Brief: Lines to restate from the data below: from the one containing "33 => decMajor21 w" to the one containing "then ILL. -/", both included. Give them again exactly, and only them.

Data shown:
/-- Major 0x22, PORT (R54). -/
noncomputable def decMajor22 (w : Word) : Except DecErr Instr :=
  match (fld w 21 4).toNat with
  | 0 => row 0x7FE3F80F#32 0x44000000#32 w (.pbind ⟨flag w 31, fld w 18 3, fld w 4 7⟩)
  | 1 => row 0x7FE007F0#32 0x44200000#32 w (.push ⟨flag w 31, fld w 18 3, fld w 11 7, fld w 0 4⟩)
  | 2 => row 0x7FE007FF#32 0x44400000#32 w (.pop ⟨flag w 31, fld w 18 3, fld w 11 7⟩)
  | 3 => row 0x7FE007FF#32 0x44600000#32 w (.ppeek ⟨flag w 31, fld w 18 3, fld w 11 7⟩)
  | 4 => row 0x7FE007FF#32 0x44800000#32 w (.pstat ⟨flag w 31, fld w 18 3, fld w 11 7⟩)
  | 5 => row 0x7FE3FFFF#32 0x44A00000#32 w (.punbind ⟨flag w 31, fld w 18 3⟩)
  | _ => .error .unimpl

/-- Major 0x23, COPY (R54). -/
noncomputable def decMajor23 (w : Word) : Except DecErr Instr :=
  match (fld w 21 4).toNat with
  | 0 => row 0x7FE00000#32 0x46000000#32 w (.tcopy ⟨flag w 31, fld w 14 7, fld w 8 6, fld w 4 4, fld w 0 4⟩)
  | 1 => row 0x7FE00000#32 0x46200000#32 w (.tcopyt ⟨flag w 31, fld w 14 7, fld w 8 6, fld w 4 4, fld w 0 4⟩)
  | 2 => row 0x7FE03FFF#32 0x46400000#32 w (.tcancel ⟨flag w 31, fld w 14 7⟩)
  | 3 => row 0x7FE00000#32 0x46600000#32 w (.rcarm ⟨flag w 31, fld w 14 7, fld w 8 6, fld w 4 4, fld w 0 4⟩)
  | 4 => row 0x7FE00000#32 0x46800000#32 w (.rcwait ⟨flag w 31, fld w 14 7, fld w 8 6, fld w 4 4, fld w 0 4⟩)
  | 5 => row 0x7FE000FF#32 0x46A00000#32 w (.rcread ⟨flag w 31, fld w 14 7, fld w 8 6⟩)
  | 6 => row 0x7FE000FF#32 0x46C00000#32 w (.cpoll ⟨flag w 31, fld w 14 7, fld w 8 6⟩)
  | _ => .error .unimpl

/-- Major 0x24, MX (R54). -/
noncomputable def decMajor24 (w : Word) : Except DecErr Instr :=
  match (fld w 21 4).toNat with
  | 0 => row 0x7FE03F00#32 0x48000000#32 w (.mxpost ⟨flag w 31, fld w 14 7, fld w 4 4, fld w 0 4⟩)
  | 1 => row 0x7FE03F00#32 0x48200000#32 w (.mxrd ⟨flag w 31, fld w 14 7, fld w 4 4, fld w 0 4⟩)
  | 2 => row 0x7FE03F00#32 0x48400000#32 w (.mxwr ⟨flag w 31, fld w 14 7, fld w 4 4, fld w 0 4⟩)
  | 3 => row 0x7FE03F00#32 0x48600000#32 w (.mxzero ⟨flag w 31, fld w 14 7, fld w 4 4, fld w 0 4⟩)
  | 4 => row 0x7FE03FFF#32 0x48800000#32 w (.mxhbind ⟨flag w 31, fld w 14 7⟩)
  | 5 => row 0x7FE03FFF#32 0x48A00000#32 w (.mxhgen ⟨flag w 31, fld w 14 7⟩)
  | 6 => row 0x7FE03FFF#32 0x48C00000#32 w (.scbind ⟨flag w 31, fld w 14 7⟩)
  | 7 => row 0x7FE03F00#32 0x48E00000#32 w (.scload ⟨flag w 31, fld w 14 7, fld w 4 4, fld w 0 4⟩)
  | 8 => row 0x7FE03FFF#32 0x49000000#32 w (.scinv ⟨flag w 31, fld w 14 7⟩)
  | _ => .error .unimpl

/-- Major 0x25, CREEL (R54). -/
noncomputable def decMajor25 (w : Word) : Except DecErr Instr :=
  match (fld w 21 4).toNat with
  | 0 => row 0x7FE00000#32 0x4A000000#32 w (.crcfg ⟨flag w 31, fld w 14 7, fld w 8 6, fld w 4 4, fld w 0 4⟩)
  | 1 => if flag w 8 then row 0x7FE001FF#32 0x4A200100#32 w (.crallocW ⟨flag w 31, fld w 14 7, fld w 9 5⟩)
    else row 0x7FE001FF#32 0x4A200000#32 w (.cralloc ⟨flag w 31, fld w 14 7, fld w 9 5⟩)
  | 2 => row 0x7FE00000#32 0x4A400000#32 w (.crgate ⟨flag w 31, fld w 14 7, fld w 8 6, fld w 4 4, fld w 0 4⟩)
  | 3 => row 0x7FE00000#32 0x4A600000#32 w (.crwait ⟨flag w 31, fld w 14 7, fld w 8 6, fld w 4 4, fld w 0 4⟩)
  | 4 => row 0x7FE000FF#32 0x4A800000#32 w (.crstat ⟨flag w 31, fld w 14 7, fld w 8 6⟩)
  | 5 => row 0x7FE00000#32 0x4AA00000#32 w (.crfree ⟨flag w 31, fld w 14 7, fld w 8 6, fld w 4 4, fld w 0 4⟩)
  | _ => .error .unimpl

/-- Major 0x26, BAR (R54). -/
noncomputable def decMajor26 (w : Word) : Except DecErr Instr :=
  match (fld w 21 4).toNat with
  | 0 => row 0x7FE1C0FF#32 0x4C000000#32 w (.binit ⟨flag w 31, fld w 17 4, fld w 8 6⟩)
  | 1 => row 0x7FE1FF00#32 0x4C200000#32 w (.barv ⟨flag w 31, fld w 17 4, fld w 4 4, fld w 0 4⟩)
  | 2 => row 0x7FE1FFFF#32 0x4C400000#32 w (.bwait ⟨flag w 31, fld w 17 4⟩)
  | 3 => row 0x7FE1FF00#32 0x4C600000#32 w (.bsync ⟨flag w 31, fld w 17 4, fld w 4 4, fld w 0 4⟩)
  | 4 => row 0x7FE1C0FF#32 0x4C800000#32 w (.bstat ⟨flag w 31, fld w 17 4, fld w 8 6⟩)
  | _ => .error .unimpl

/-- Major 0x27, GRID (R54). -/
noncomputable def decMajor27 (w : Word) : Except DecErr Instr :=
  match (fld w 21 4).toNat with
  | 0 => row 0x7FE03F00#32 0x4E000000#32 w (.glaunch ⟨flag w 31, fld w 14 7, fld w 4 4, fld w 0 4⟩)
  | 1 => row 0x7FE00000#32 0x4E200000#32 w (.gwait ⟨flag w 31, fld w 14 7, fld w 8 6, fld w 4 4, fld w 0 4⟩)
  | 2 => row 0x7FF000FF#32 0x4E400000#32 w (.gstat ⟨flag w 31, fld w 14 6, fld w 8 6⟩)
  | _ => .error .unimpl

/-- Major 0x28, LQ (R54). -/
noncomputable def decMajor28 (w : Word) : Except DecErr Instr :=
  match (fld w 21 4).toNat with
  | 0 => row 0x7FE00000#32 0x50000000#32 w (.lqdec ⟨flag w 31, fld w 14 7, fld w 7 7, fld w 0 7⟩)
  | 1 => row 0x7FE00000#32 0x50200000#32 w (.lqdot ⟨flag w 31, fld w 14 7, fld w 7 7, fld w 0 7⟩)
  | 2 => row 0x7FFFC000#32 0x50400000#32 w (.lqtbl ⟨flag w 31, fld w 7 7, fld w 0 7⟩)
  | _ => .error .unimpl

/-- Major 0x3F, SYS (R54). -/
noncomputable def decMajor3f (w : Word) : Except DecErr Instr :=
  match (fld w 21 4).toNat with
  | 0 => row 0x7FE03F80#32 0x7E000000#32 w (.mtcp ⟨flag w 31, fld w 14 7, fld w 0 7⟩)
  | 1 => row 0x7FE03F80#32 0x7E200000#32 w (.mfcp ⟨flag w 31, fld w 14 7, fld w 0 7⟩)
  | 2 => row 0x7FFFC07F#32 0x7E400000#32 w (.tlbinv ⟨flag w 31, fld w 7 7⟩)
  | 3 => row 0x7FE0007F#32 0x7E600000#32 w (.wswitch ⟨flag w 31, fld w 14 7, fld w 7 7⟩)
  | 4 => row 0x7FFFFFFF#32 0x7E800000#32 w (.halt ⟨flag w 31⟩)
  | _ => .error .unimpl

/-- The instruction a word stands for by its major and minor, before the checks of WellFormed (R54, R56). -/
noncomputable def decodeRow (w : Word) : Except DecErr Instr :=
  match (fld w 25 6).toNat with
  | 0 => .error .ill
  | 1 => decMajor01 w
  | 2 => decMajor02 w
  | 3 => decMajor03 w
  | 4 => decMajor04 w
  | 5 => decMajor05 w
  | 6 => decMajor06 w
  | 8 => decMajor08 w
  | 9 => decMajor09 w
  | 10 => decMajor0a w
  | 11 => decMajor0b w
  | 12 => decMajor0c w
  | 13 => decMajor0d w
  | 14 => decMajor0e w
  | 15 => decMajor0f w
  | 16 => decMajor10 w
  | 17 => decMajor11 w
  | 18 => decMajor12 w
  | 19 => decMajor13 w
  | 20 => decMajor14 w
  | 21 => decMajor15 w
  | 22 => decMajor16 w
  | 23 => decMajor17 w
  | 24 => decMajor18 w
  | 25 => decMajor19 w
  | 26 => decMajor1a w
  | 27 => decMajor1b w
  | 28 => decMajor1c w
  | 29 => decMajor1d w
  | 30 => decMajor1e w
  | 31 => decMajor1f w
  | 32 => decMajor20 w
  | 33 => decMajor21 w
  | 34 => decMajor22 w
  | 35 => decMajor23 w
  | 36 => decMajor24 w
  | 37 => decMajor25 w
  | 38 => decMajor26 w
  | 39 => decMajor27 w
  | 40 => decMajor28 w
  | 63 => decMajor3f w
  | _ => .error .unimpl

/-- R56, but for PRIV and what needs the warp's state: ILL for major 0, UNIMPL for what is not listed, then ILL. -/
noncomputable def decode (w : Word) : Except DecErr Instr :=
  match decodeRow w with
  | .error e => .error e
  | .ok (.cvt o) => if cvtListed o then (if cvtWf o then .ok (.cvt o) else .error .ill) else .error .unimpl
  | .ok i => if i.wf then .ok i else .error .ill

/-- The word at the head of a list of bytes, little-endian (R4, R31). -/
def wordOf : List Byte → Option Word
  | a :: b :: c :: d :: _ => some (d ++ c ++ b ++ a)
  | _ => none

/-- Decoding of bytes: the instruction in the first four, with the rest. -/
noncomputable def decodeBytes (l : List Byte) : Option (Instr × List Byte) :=
  match wordOf l with
  | none => none
  | some w =>
    match decode w with
    | .ok i => some (i, l.drop 4)
    | .error _ => none

/-- The four bytes of a word, as memory holds them (R4). -/
def bytesOf (w : Word) : List Byte := [fld w 0 8, fld w 8 8, fld w 16 8, fld w 24 8]

/-- The decoder on a row of the opcode table: the word's bits laid out as the hardware stores them, then decoded. -/
noncomputable def decodeTableWord (nbits w : Nat) : Option Instr :=
  if nbits = 0 then none
  else
    match decodeBytes (bytesOf (BitVec.ofNat 32 w)) with
    | some (i, _) => some i
    | none => none

/-- One bit as a vector. -/
abbrev bit1 (b : Bool) : BitVec 1 := BitVec.ofBool b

Response:
  | 33 => decMajor21 w
  | 34 => decMajor22 w
  | 35 => decMajor23 w
  | 36 => decMajor24 w
  | 37 => decMajor25 w
  | 38 => decMajor26 w
  | 39 => decMajor27 w
  | 40 => decMajor28 w
  | 63 => decMajor3f w
  | _ => .error .unimpl

/-- R56, but for PRIV and what needs the warp's state: ILL for major 0, UNIMPL for what is not listed, then ILL. -/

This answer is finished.